## ABOUT THIS TASK
The stretch wanted below opens at the line containing "if x.syllableCount <" and closes at the line containing "if x.start < b.lastGuideStart.getD". Please return it exactly, with no other lines.

====

-- ==== Sys2Proof/Machine/Banks.lean ====
section
/-! DEFINITION. The Bank Manager (chapter 2): BANK_OPEN, the APPENDs to a bank's sections, BANK_CLOSE, BANK_CLEAR and
the completion of a clearing. -/

namespace Sys2Proof.Machine

/-! ### BANK_OPEN, BANK_CLOSE, BANK_CLEAR -/

/-- R26, check 4: the declared counts are in range. -/
def declaredOk (lines syllables notes : Nat) : Bool :=
  1 ≤ lines && lines ≤ 512 && 1 ≤ syllables && syllables ≤ 8192 && notes ≤ 4096 && lines ≤ syllables

/-- R26: the bank record after BANK_OPEN. -/
def openedBank (songId lines syllables notes : Nat) : Bank :=
  { state := .filling, songId := songId, declaredLines := lines, declaredSyllables := syllables,
    declaredNotes := notes }

/-- R26: BANK_OPEN is decided. -/
def bankOpenOrder (r : RoomId) (bank songId lines syllables notes : Nat) (s : State) : Verdict :=
  match bankOf bank with
  | none => refuse s .range
  | some b =>
    match ((s.room r).bank b).state with
    | .clearing => refuse s .busy
    | .filling => refuse s .notEmpty
    | .closed => refuse s .notEmpty
    | .empty =>
      if declaredOk lines syllables notes then
        accept (s.updRoom r fun rm => rm.updBank b fun _ => openedBank songId lines syllables notes)
      else refuse s .range

/-- BANK_OPEN (R26). -/
def execBankOpen (r : RoomId) (tag bank songId lines syllables notes : Nat) (s : State) :
    Host.Outcome State Fault Refusal :=
  .next (roomOrder r tag 25 (bankOpenOrder r bank songId lines syllables notes) s)

/-- R34: every frontier equals its declared count. -/
def Bank.complete (b : Bank) : Bool :=
  b.lineFrontier == b.declaredLines && b.syllableFrontier == b.declaredSyllables
    && b.guideFrontier == b.declaredNotes

/-- R34: the reply data of BANK_CLOSE of a FILLING bank: the three frontiers. -/
def Bank.frontierData (b : Bank) : List Byte :=
  num 2 b.lineFrontier ++ num 2 b.syllableFrontier ++ num 2 b.guideFrontier

/-- R34: BANK_CLOSE is decided. -/
def bankCloseOrder (r : RoomId) (bank : Nat) (s : State) : Verdict :=
  match bankOf bank with
  | none => refuse s .range
  | some b =>
    let record := (s.room r).bank b
    if record.state = .filling then
      if record.complete then
        accept (s.updRoom r fun rm => rm.updBank b fun x => { x with state := .closed }) record.frontierData
      else refuse s .countMismatch record.frontierData
    else refuse s .wrongState

/-- BANK_CLOSE (R34). -/
def execBankClose (r : RoomId) (tag bank : Nat) (s : State) : Host.Outcome State Fault Refusal :=
  .next (roomOrder r tag 26 (bankCloseOrder r bank) s)

/-- R35: BANK_CLEAR is decided. -/
def bankClearOrder (r : RoomId) (bank : Nat) (s : State) : Verdict :=
  match bankOf bank with
  | none => refuse s .range
  | some b =>
    let rm := s.room r
    if rm.ctx.currentBank = some b ∧ rm.ctx.singing = true then refuse s .inUse
    else if (rm.bank b).loaded then
      accept (s.updRoom r fun x =>
        (if x.ctx.cuedBank = some b then x.releaseCue else x).clearBank b)
    else accept s

/-- BANK_CLEAR (R35). -/
def execBankClear (r : RoomId) (tag bank : Nat) (s : State) : Host.Outcome State Fault Refusal :=
  .next (roomOrder r tag 27 (bankClearOrder r bank) s)

/-! ### APPEND to a bank (R27 to R31) -/

/-- R28: a syllable record is checked against the bank and taken, or none. -/
def takeSyllable (b : Bank) (x : SyllableRec) : Option Bank :=
  if x.start < b.lastSyllableStart.getD 0 ∨ x.duration < 1 ∨ x.glyphCount < 1 ∨ 8 < x.glyphCount then none
  else
    some { b with
      syllables := b.syllables ++ [⟨x.start, x.duration, x.codes.take x.glyphCount, x.trailingSpace⟩]
      lastSyllableStart := some x.start }

/-- The syllables a line record covers (R23). -/
def Bank.covered (b : Bank) (first count : Nat) : List Syllable := (b.syllables.drop first).take count

/-- R23: the start of a line is the start of its first syllable. -/
def startOf (ss : List Syllable) : Nat := (ss.head?.map Syllable.start).getD 0

/-- R23: the end of a line is the greatest start plus duration among its syllables. -/
def finishOf (ss : List Syllable) : Nat := ss.foldl (fun m x => max m (x.start + x.duration)) 0

/-- R29: where the line at the frontier must begin: after the line before it, or at 0. -/
def Bank.nextSyllable (b : Bank) : Nat :=
  match b.lines.getLast? with
  | some l => l.firstSyllable + l.syllableCount
  | none => 0

/-- R29: a line record is checked against the bank and taken with its derived start and end, or none. -/
def takeLine (b : Bank) (x : LineRec) : Option Bank :=
  match partOf x.part with
  | none => none
  | some part =>
    if x.syllableCount < 1 ∨ 64 < x.syllableCount ∨ x.firstSyllable ≠ b.nextSyllable
        ∨ b.syllableFrontier < x.firstSyllable + x.syllableCount ∨ b.lastLineSeen = true
        ∨ x.last ≠ decide (b.lineFrontier + 1 = b.declaredLines) then none
    else
      some { b with
        lines := b.lines ++
          [{ firstSyllable := x.firstSyllable, syllableCount := x.syllableCount, part := part, last := x.last,
             start := startOf (b.covered x.firstSyllable x.syllableCount),
             finish := finishOf (b.covered x.firstSyllable x.syllableCount) }]
        lastLineSeen := x.last }

/-- R30: a guide note is checked against the bank and taken, or none. -/
def takeGuide (b : Bank) (x : GuideRec) : Option Bank :=
  match partOf x.part with
  | none => none
  | some part =>
    if x.start < b.lastGuideStart.getD 0 ∨ x.duration < 1 ∨ x.note < 43 ∨ 84 < x.note
        ∨ (part.hasA = true ∧ x.start < b.lastEndA) ∨ (part.hasB = true ∧ x.start < b.lastEndB) then none
    else
      some { b with
        guide := b.guide ++ [⟨x.start, x.duration, x.note, part⟩]
        lastGuideStart := some x.start
        lastEndA := if part.hasA then x.start + x.duration else b.lastEndA
        lastEndB := if part.hasB then x.start + x.duration else b.lastEndB }

/-- R27, check 5: the records of a cell are checked in order, each against the bank as those before it leave it.
The answer is the bank with all of them, or the place in the cell of the first that fails. -/
def takeRecords {α : Type} (take : Bank → α → Option Bank) (b : Bank) : Nat → List α → Except Nat Bank
  | _, [] => .ok b
  | i, x :: xs =>
    match take b x with
    | none => .error i
    | some b' => takeRecords take b' (i + 1) xs

/-- How an APPEND to a bank section is decided (R27): refused with a code and reply data, or taken with the new
bank record. -/
inductive AppendVerdict where
  | refused (code : ReplyCode) (data : List Byte)
  | taken (bank : Bank)
  deriving DecidableEq, Repr

/-- R27: the checks of an APPEND of `xs` at `first` to the section of `record` whose frontier is `frontier` and
whose declared count is `declared`. -/
def appendVerdict {α : Type} (take : Bank → α → Option Bank) (frontier declared : Bank → Nat) (record : Bank)
    (first : Nat) (xs : List α) : AppendVerdict :=
  if record.state ≠ .filling then
    .refused .wrongState (num 2 (frontier record) ++ num 1 record.state.code)
  else if first ≠ frontier record then .refused .sequence (num 2 (frontier record))
  else if declared record < frontier record + xs.length then .refused .capacity (num 2 (frontier record))
  else
    match takeRecords take record 0 xs with
    | .error i => .refused .sequence (num 2 (frontier record) ++ num 2 (first + i))
    | .ok b => .taken b

/-- R27: an APPEND to a section of bank number `bank` is decided; `after` is what follows an append that is
taken. The reply data of an OK is the new frontier. -/
def appendOrder {α : Type} (take : Bank → α → Option Bank) (frontier declared : Bank → Nat)
    (after : BankId → State → State) (r : RoomId) (bank first : Nat) (xs : List α) (s : State) : Verdict :=
  match bankOf bank with
  | none => refuse s .range
  | some b =>
    match appendVerdict take frontier declared ((s.room r).bank b) first xs with
    | .refused code data => refuse s code data
    | .taken record =>
      accept (after b (s.updRoom r fun rm => rm.updBank b fun _ => record)) (num 2 (frontier record))

/-- R31: a LINES append of at least one record to the current bank of a PLAYING or HELD room is handed to the
Lyric Sequencer, which runs the line test at the standing song clock (R57). -/
def lineAppendEvent (r : RoomId) (count : Nat) (b : BankId) (s : State) : State :=
  let c := (s.room r).ctx
  if 0 < count ∧ c.currentBank = some b ∧ c.singing = true then lineTest r c.songClock s else s

/-- LINES appends (R27, R29, R31). -/
def linesOrder (r : RoomId) (bank first : Nat) (recs : List LineRec) : State → Verdict :=
  appendOrder takeLine Bank.lineFrontier Bank.declaredLines (lineAppendEvent r recs.length) r bank first recs

/-- SYLLABLES appends (R27, R28). -/
def syllablesOrder (r : RoomId) (bank first : Nat) (recs : List SyllableRec) : State → Verdict :=
  appendOrder takeSyllable Bank.syllableFrontier Bank.declaredSyllables (fun _ s => s) r bank first recs

/-- GUIDE appends (R27, R30). -/
def guideOrder (r : RoomId) (bank first : Nat) (recs : List GuideRec) : State → Verdict :=
  appendOrder takeGuide Bank.guideFrontier Bank.declaredNotes (fun _ s => s) r bank first recs

/-- APPEND_LINES (R27, R29). The reply carries the section code 1 (12.1). -/
def execAppendLines (r : RoomId) (tag bank first : Nat) (recs : List LineRec) (s : State) :
    Host.Outcome State Fault Refusal :=
  .next (roomOrder r tag 1 (linesOrder r bank first recs) s)

/-- APPEND_SYLLABLES (R27, R28). -/
def execAppendSyllables (r : RoomId) (tag bank first : Nat) (recs : List SyllableRec) (s : State) :
    Host.Outcome State Fault Refusal :=
  .next (roomOrder r tag 2 (syllablesOrder r bank first recs) s)

/-- APPEND_GUIDE (R27, R30). -/
def execAppendGuide (r : RoomId) (tag bank first : Nat) (recs : List GuideRec) (s : State) :
    Host.Outcome State Fault Refusal :=
  .next (roomOrder r tag 3 (guideOrder r bank first recs) s)

/-! ### The completion of a clearing (R38) -/

/-- R36, R38: the clearing of a bank completes, outside chip mode STOP: the bank is EMPTY as after pin reset and
BANK_FREE is raised. An event for a bank that is not clearing, or is held in standby, is none (log 6). -/
def bankClearingComplete (r : RoomId) (b : BankId) (s : State) : State :=
  if s.mode ≠ .stop ∧ ((s.room r).bank b).state = .clearing then
    (raise (.bankFree r (b == 0) (b == 1)) (s.updRoom r fun rm => rm.updBank b fun _ => {})).sendIfIdle
  else s

/-- BANK_CLEARING_COMPLETE (R38). -/
def execBankClearingComplete (r : RoomId) (b : BankId) (s : State) : Host.Outcome State Fault Refusal :=
  .next (bankClearingComplete r b s)

end Sys2Proof.Machine
end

====

## EXERCISE OUTPUT
    if x.syllableCount < 1 ∨ 64 < x.syllableCount ∨ x.firstSyllable ≠ b.nextSyllable
        ∨ b.syllableFrontier < x.firstSyllable + x.syllableCount ∨ b.lastLineSeen = true
        ∨ x.last ≠ decide (b.lineFrontier + 1 = b.declaredLines) then none
    else
      some { b with
        lines := b.lines ++
          [{ firstSyllable := x.firstSyllable, syllableCount := x.syllableCount, part := part, last := x.last,
             start := startOf (b.covered x.firstSyllable x.syllableCount),
             finish := finishOf (b.covered x.firstSyllable x.syllableCount) }]
        lastLineSeen := x.last }

/-- R30: a guide note is checked against the bank and taken, or none. -/
def takeGuide (b : Bank) (x : GuideRec) : Option Bank :=
  match partOf x.part with
  | none => none
  | some part =>
    if x.start < b.lastGuideStart.getD 0 ∨ x.duration < 1 ∨ x.note < 43 ∨ 84 < x.note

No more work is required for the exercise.